# Bought a Springfield GI .45 today



## reconNinja (Sep 26, 2006)

Well I turned 21 on Friday, and Saturday was the gunshow. I bought a stainless steel Springfield 1911 45er, it was $525 plus tax, ffl, and shipping. Then I got 50 fmj's and 25 jhp's. Altogether I spent $610. I could have saved maybe $20-30 going online, but I figure this way if something's wrong I can take a hour drive and have someone to bitch at.

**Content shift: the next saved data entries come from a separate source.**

theorem vehSetAvailability_frame (m : Fin 4) (b : Block) :
    Block.Only [.arb, .bri, .btn, .cwy, .cwyX, .dmp, .hic, .imd, .imdG, .key, .lau, .legal, .lsw, .mbx, .pea, .plc, .plcCfg, .qmg, .rpl, .saf, .safX, .sess, .slt, .veh] b (vehSetAvailability m b) := by
  unfold vehSetAvailability
  with_reducible
    try lift_lets
    intro xx
    clear_value xx
    try lift_lets
    intro xx
    clear_value xx
    refine .checked (by decide) (by decide) (fun _ _ => ?_) ?_
    try lift_lets
    intro xx
    refine Block.Only.viaVar xx ?_ (fun _ => ?_) <;> [simp only [xx]; clear_value xx]
    refine .onlyIf _ (fun _ _ => ?_) ?_
    refine .step (stopSession_frame ..) (by decide) ?_
    assumption
    assumption
    refine .step (ok_frame ..) (by decide) ?_
    refine .step (saveSettings_frame ..) (by decide) ?_
    refine .step (dutyReview_frame ..) (by decide) ?_
    refine .step (updVeh_frame ..) (by decide) ?_
    assumption
    exact .refl _ _

theorem vehSetPilotCfg_frame (m : Fin 4) (b : Block) :
    Block.Only [.arb, .hic, .mbx, .pea, .rpl, .vehCfg] b (vehSetPilotCfg m b) := by
  unfold vehSetPilotCfg
  with_reducible
    try lift_lets
    intro xx
    clear_value xx
    refine .checked (by decide) (by decide) (fun _ _ => ?_) ?_
    try lift_lets
    intro xx
    clear_value xx
    refine .step (ok_frame ..) (by decide) ?_
    refine .step (saveSettings_frame ..) (by decide) ?_
    refine .set_vehCfg ?_ _ (by decide)
    assumption
    exact .refl _ _

theorem vehSetPpClass_frame (m : Fin 4) (b : Block) :
    Block.Only [.arb, .btn, .hic, .mbx, .pea, .rpl, .vehCfg] b (vehSetPpClass m b) := by
  unfold vehSetPpClass
  with_reducible
    try lift_lets
    intro xx
    clear_value xx
    try lift_lets
    intro xx
    clear_value xx
    refine .checked (by decide) (by decide) (fun _ _ => ?_) ?_
    try lift_lets
    intro xx
    clear_value xx
    refine .step (cmdLog_frame ..) (by decide) ?_
    refine .step (ok_frame ..) (by decide) ?_
    refine .step (saveSettings_frame ..) (by decide) ?_
    refine .set_vehCfg ?_ _ (by decide)
    assumption
    exact .refl _ _

theorem vehSetDerate_frame (m : Fin 4) (b : Block) :
    Block.Only [.arb, .btn, .hic, .mbx, .pea, .rpl, .vehCfg] b (vehSetDerate m b) := by
  unfold vehSetDerate
  with_reducible
    try lift_lets
    intro xx
    clear_value xx
    try lift_lets
    intro xx
    clear_value xx
    refine .checked (by decide) (by decide) (fun _ _ => ?_) ?_
    try lift_lets
    intro xx
    clear_value xx
    refine .step (cmdLog_frame ..) (by decide) ?_
    refine .step (ok_frame ..) (by decide) ?_
    refine .step (saveSettings_frame ..) (by decide) ?_
    refine .set_vehCfg ?_ _ (by decide)
    assumption
    exact .refl _ _

theorem vehSetLockCfg_frame (m : Fin 4) (b : Block) :
    Block.Only [.arb, .hic, .mbx, .pea, .rpl, .veh, .vehCfg] b (vehSetLockCfg m b) := by
  unfold vehSetLockCfg
  with_reducible
    try lift_lets
    intro xx
    clear_value xx
    try lift_lets
    intro xx
    clear_value xx
    try lift_lets
    intro xx
    clear_value xx
    try lift_lets
    intro xx
    clear_value xx
    try lift_lets
    intro (xx : _ → _)
    refine .checked (by decide) (by decide) (fun _ _ => ?_) ?_
    try lift_lets
    intro xx
    refine Block.Only.viaVar xx ?_ (fun _ => ?_) <;> [simp only [xx]; clear_value xx]
    refine .step (updVeh_frame ..) (by decide) ?_
    assumption
    refine .step (ok_frame ..) (by decide) ?_
    refine .step (saveSettings_frame ..) (by decide) ?_
    refine .set_vehCfg ?_ _ (by decide)
    assumption
    exact .refl _ _
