theorem takeStops_frame (L : SluLatch) (b : Block) :
    Block.Only [.arb, .bri, .btn, .cwy, .cwyX, .dmp, .hic, .imd, .imdG, .key, .lau, .legal, .lsw, .pea, .plc, .plcCfg, .qmg, .saf, .safX, .sess, .slt, .slu, .sluCnt, .veh] b (takeStops L b) := by
  unfold takeStops
  with_reducible
    refine .forAll (fun _ _ _ => ?_) _ ?_
    try lift_lets
    intro xx
    clear_value xx
    try lift_lets
    intro xx
    refine Block.Only.viaVar xx ?_ (fun _ => ?_) <;> [simp only [xx]; clear_value xx]
    refine .ite _ ?_ ?_
    refine .eachHo (fun _ _ _ _ => ?_) ?_
    refine .step (insulationMeets_frame ..) (by decide) ?_
    assumption
    assumption
    assumption
    refine .ite _ ?_ ?_
    refine .step (takeStop_frame ..) (by decide) ?_
    assumption
    refine .ite _ ?_ ?_
    assumption
    refine .ite _ ?_ ?_
    refine .eachHo (fun _ _ _ _ => ?_) ?_
    refine .step (destinationGone_frame ..) (by decide) ?_
    assumption
    assumption
    refine .step (updSess_frame ..) (by decide) ?_
    refine .eachHo (fun _ _ _ _ => ?_) ?_
    refine .step (stopMeets_frame ..) (by decide) ?_
    assumption
    assumption
    exact .refl _ _

theorem beginMove_frame (L : SluLatch) (x y : Assignment) (m : Fin 96) (b : Block) :
    Block.Only [.arb, .btn, .cwy, .cwyX, .dmp, .hic, .lau, .qmg, .sess, .slu] b (beginMove L x y m b) := by
  unfold beginMove
  with_reducible
    try lift_lets
    intro xx
    clear_value xx
    try lift_lets
    intro xx
    clear_value xx
    try lift_lets
    intro xx
    refine Block.Only.viaVar xx ?_ (fun _ => ?_) <;> [simp only [xx]; clear_value xx]
    refine .step (hoNew_frame ..) (by decide) ?_
    exact .refl _ _
    refine .ite _ ?_ ?_
    exact .refl _ _
    split
    refine .step (hoNew_frame ..) (by decide) ?_
    exact .refl _ _
    split
    refine .step (hoMatch_frame ..) (by decide) ?_
    assumption
    assumption

theorem laneEntry_frame (os : List Order) (H : Nat) (l : Fin 8) (b : Block) :
    Block.Only [.arb, .btn, .cwy, .cwyX, .dmp, .hic, .lau, .qmg] b (laneEntry os H l b) := by
  unfold laneEntry
  with_reducible
    try lift_lets
    intro (xx : _ → _)
    try lift_lets
    intro (xx : _ → _)
    try lift_lets
    intro xx
    clear_value xx
    refine .step (submit_frame ..) (by decide) ?_
    exact .refl _ _

theorem publishSolve_frame (L : SluLatch) (b : Block) :
    Block.Only (Part.but [.tide, .snaps, .barrier, .fab, .d2d, .cross, .met, .acc, .pq, .vehCfg, .v2g, .v2gCfg, .rcm, .rcmTest, .pf, .auth, .backup, .mbx, .hp, .pnl, .frames, .nfc, .rst, .upd, .rpl, .dbg, .settings, .newSettings, .legalSet, .updRec, .kept, .prior]) b (publishSolve L b) := by
  have hw : ∀ (a : Waits) (m : Fin 96) (g : List Nat) (H : Nat), Block.Only (Part.but [.tide, .snaps, .barrier, .fab, .d2d, .cross, .met, .acc, .pq, .vehCfg, .v2g, .v2gCfg, .rcm, .rcmTest, .pf, .auth, .backup, .mbx, .hp, .pnl, .frames, .nfc, .rst, .upd, .rpl, .dbg, .settings, .newSettings, .legalSet, .updRec, .kept, .prior]) b a.block → Block.Only (Part.but [.tide, .snaps, .barrier, .fab, .d2d, .cross, .met, .acc, .pq, .vehCfg, .v2g, .v2gCfg, .rcm, .rcmTest, .pf, .auth, .backup, .mbx, .hp, .pnl, .frames, .nfc, .rst, .upd, .rpl, .dbg, .settings, .newSettings, .legalSet, .updRec, .kept, .prior]) b (waitOne L g H a m).block := by
    intro a m g H h
    unfold waitOne
    split
    · exact h
    split
    · exact h
    split
    · have hs : Block.Only (Part.but [.tide, .snaps, .barrier, .fab, .d2d, .cross, .met, .acc, .pq, .vehCfg, .v2g, .v2gCfg, .rcm, .rcmTest, .pf, .auth, .backup, .mbx, .hp, .pnl, .frames, .nfc, .rst, .upd, .rpl, .dbg, .settings, .newSettings, .legalSet, .updRec, .kept, .prior]) b (updHo ‹Fin 24› (fun x => { x with waited := x.waited + 1 }) a.block) := .step (updHo_frame _ _ _) (by decide) h
      have hg : ∀ o, Block.Only (Part.but [.tide, .snaps, .barrier, .fab, .d2d, .cross, .met, .acc, .pq, .vehCfg, .v2g, .v2gCfg, .rcm, .rcmTest, .pf, .auth, .backup, .mbx, .hp, .pnl, .frames, .nfc, .rst, .upd, .rpl, .dbg, .settings, .newSettings, .legalSet, .updRec, .kept, .prior]) b (updSess o (fun s => { s with rampEnd := BitVec.ofNat 64 (H + 3000000) }) (hoPass ‹Fin 24› H a.block)) :=
        fun o => .step (updSess_frame _ _ _) (by decide) (.step (hoPass_frame _ _ _) (by decide) h)
      dsimp only
      split
      · exact hs
      · split
        · exact hg _
        · split
          · exact hg _
          · exact hs
    · exact h
  have hf : ∀ (l : List (Fin 96)) (a : Waits) (g : List Nat) (H : Nat), Block.Only (Part.but [.tide, .snaps, .barrier, .fab, .d2d, .cross, .met, .acc, .pq, .vehCfg, .v2g, .v2gCfg, .rcm, .rcmTest, .pf, .auth, .backup, .mbx, .hp, .pnl, .frames, .nfc, .rst, .upd, .rpl, .dbg, .settings, .newSettings, .legalSet, .updRec, .kept, .prior]) b a.block → Block.Only (Part.but [.tide, .snaps, .barrier, .fab, .d2d, .cross, .met, .acc, .pq, .vehCfg, .v2g, .v2gCfg, .rcm, .rcmTest, .pf, .auth, .backup, .mbx, .hp, .pnl, .frames, .nfc, .rst, .upd, .rpl, .dbg, .settings, .newSettings, .legalSet, .updRec, .kept, .prior]) b (l.foldl (waitOne L g H) a).block := by
    intro l
    induction l with
    | nil => intro a g H h; exact h
    | cons m l ih => intro a g H h; exact ih _ _ _ (hw _ _ _ _ h)
  unfold publishSolve
  refine .step (updSlu_frame _ _) (by decide) ?_
  refine .forAll (fun _ _ h => .step (laneEntry_frame _ _ _ _) (by decide) h) _ ?_
  refine .forAll (fun _ _ h => ?_) _ ?_
  · split
    · exact .step (updSess_frame _ _ _) (by decide) h
    · exact h
  refine hf _ _ _ _ ?_
  refine .forAll (fun _ _ h => .step (beginMove_frame _ _ _ _ _) (by decide) h) _ ?_
  refine .ite _ (.set_sluCnt ?_ _ (by decide)) ?_
  all_goals
    refine .ite _ ?_ (.step (irq_frame _ _) (by decide) (.forAll (fun _ _ h => .step (softFault_frame _ _ _) (by decide) h) _ ?_))
  all_goals
    exact .onlyIf _ (fun _ h => .step (takeStops_frame _ _) (by decide) h) (.step (updSlu_frame _ _) (by decide) (.refl _ _))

Now I need to get some grips because the U.S. stamped wood ones aren't worth a damn.


----------



## Baldy (Jun 21, 2006)

Congrats ReconNinja. I know a lot of folks who have the same pistol and are very happy with it. They do seem to like ball ammo better than HP at first till they get broke in. So far as the price don't look back and enjoy your new pistol. Good luck with it.

Best Baldy..


----------



## 2400 (Feb 4, 2006)

reconNinja said:


> Well I turned 21 on Friday, and Saturday was the gunshow. I bought a stainless steel Springfield 1911 45


That's a great first (or any other) gun. Do you have any pics yet and how does it shoot?


----------



## reconNinja (Sep 26, 2006)

Nah I pick it up on Thursday(damn 3 day wait). Haven't even shot it yet. My last handgun was a dasa sigpro 9mm, this time I wanted a real handcannon. And the stainless finish makes it a fine dress gun as well. I just gotta do something about those grips. And I guess the hammer while I'm at it; does anyone know any good 1911 parts sites?


----------



## Revolver (Aug 26, 2006)

A 1911 is far from what I'd consider a handcannon.

Before you go about adding parts that are not needed and can hinder function or reliability(especially if not fitted or installed properly) I would get proficient with that pistol first. The first upgrade a SA GI needs is good sights. After you put a good amount of rounds through you can consider where to go with it.


----------



## reconNinja (Sep 26, 2006)

I can't imagine new grips and a skeletonized hammer would hinder functionality or reliability. 45 is quite a step up from 9mil, and as such I would call it a handcannon. It's not a .50, but it's .05 inches away from it.

I definitely want to replace the sights as you noted, can you point me in the right direction as far as a website to order sights from? Thanks


----------



## Nra-Life-Member (Mar 16, 2007)

Happy Birthday.. and Hope you enjoy the Springfield.. They are nice weapons.


----------



## jblaze725 (Mar 19, 2007)

Don't you dare complain about a 3 day wait. I've got a 6 month wait ahead of me. I really have to move somewhere else.


----------



## reconNinja (Sep 26, 2006)

6 months? god damn, is it still that long if you have a ccw? where do you live? im in fla and its 3days, if i had a ccw i could walk out with it.. i think my ordered magazines will get to me before the gun does.


----------



## reconNinja (Sep 26, 2006)

Picked it up today, and it is awesome. My 11rd extended mag came today as well, fits like a glove.

Still haven't had any luck finding a site with good sights or hammers though.. found ajaxgrips.com for the grips though.


----------



## Mike Barham (Mar 30, 2006)

Sights you can see, a trigger you can use, and a dehorning job.

.45ACP is hardly a "handcannon." Ask Bob Wright, who posts here, about magnum revolvers.


----------



## reconNinja (Sep 26, 2006)

uh.. thanks 

I did see a Ruger Super Redhawk Alaskan in .454 Casull that I really liked and would love to pick up.. maybe that qualify in yall's hearts a little better 8)


----------



## 2400 (Feb 4, 2006)

reconNinja said:


> I definitely want to replace the sights as you noted, can you point me in the right direction as far as a website to order sights from? Thanks


Try www.brownells.com or www.midwayusa.com for 1911 parts.


----------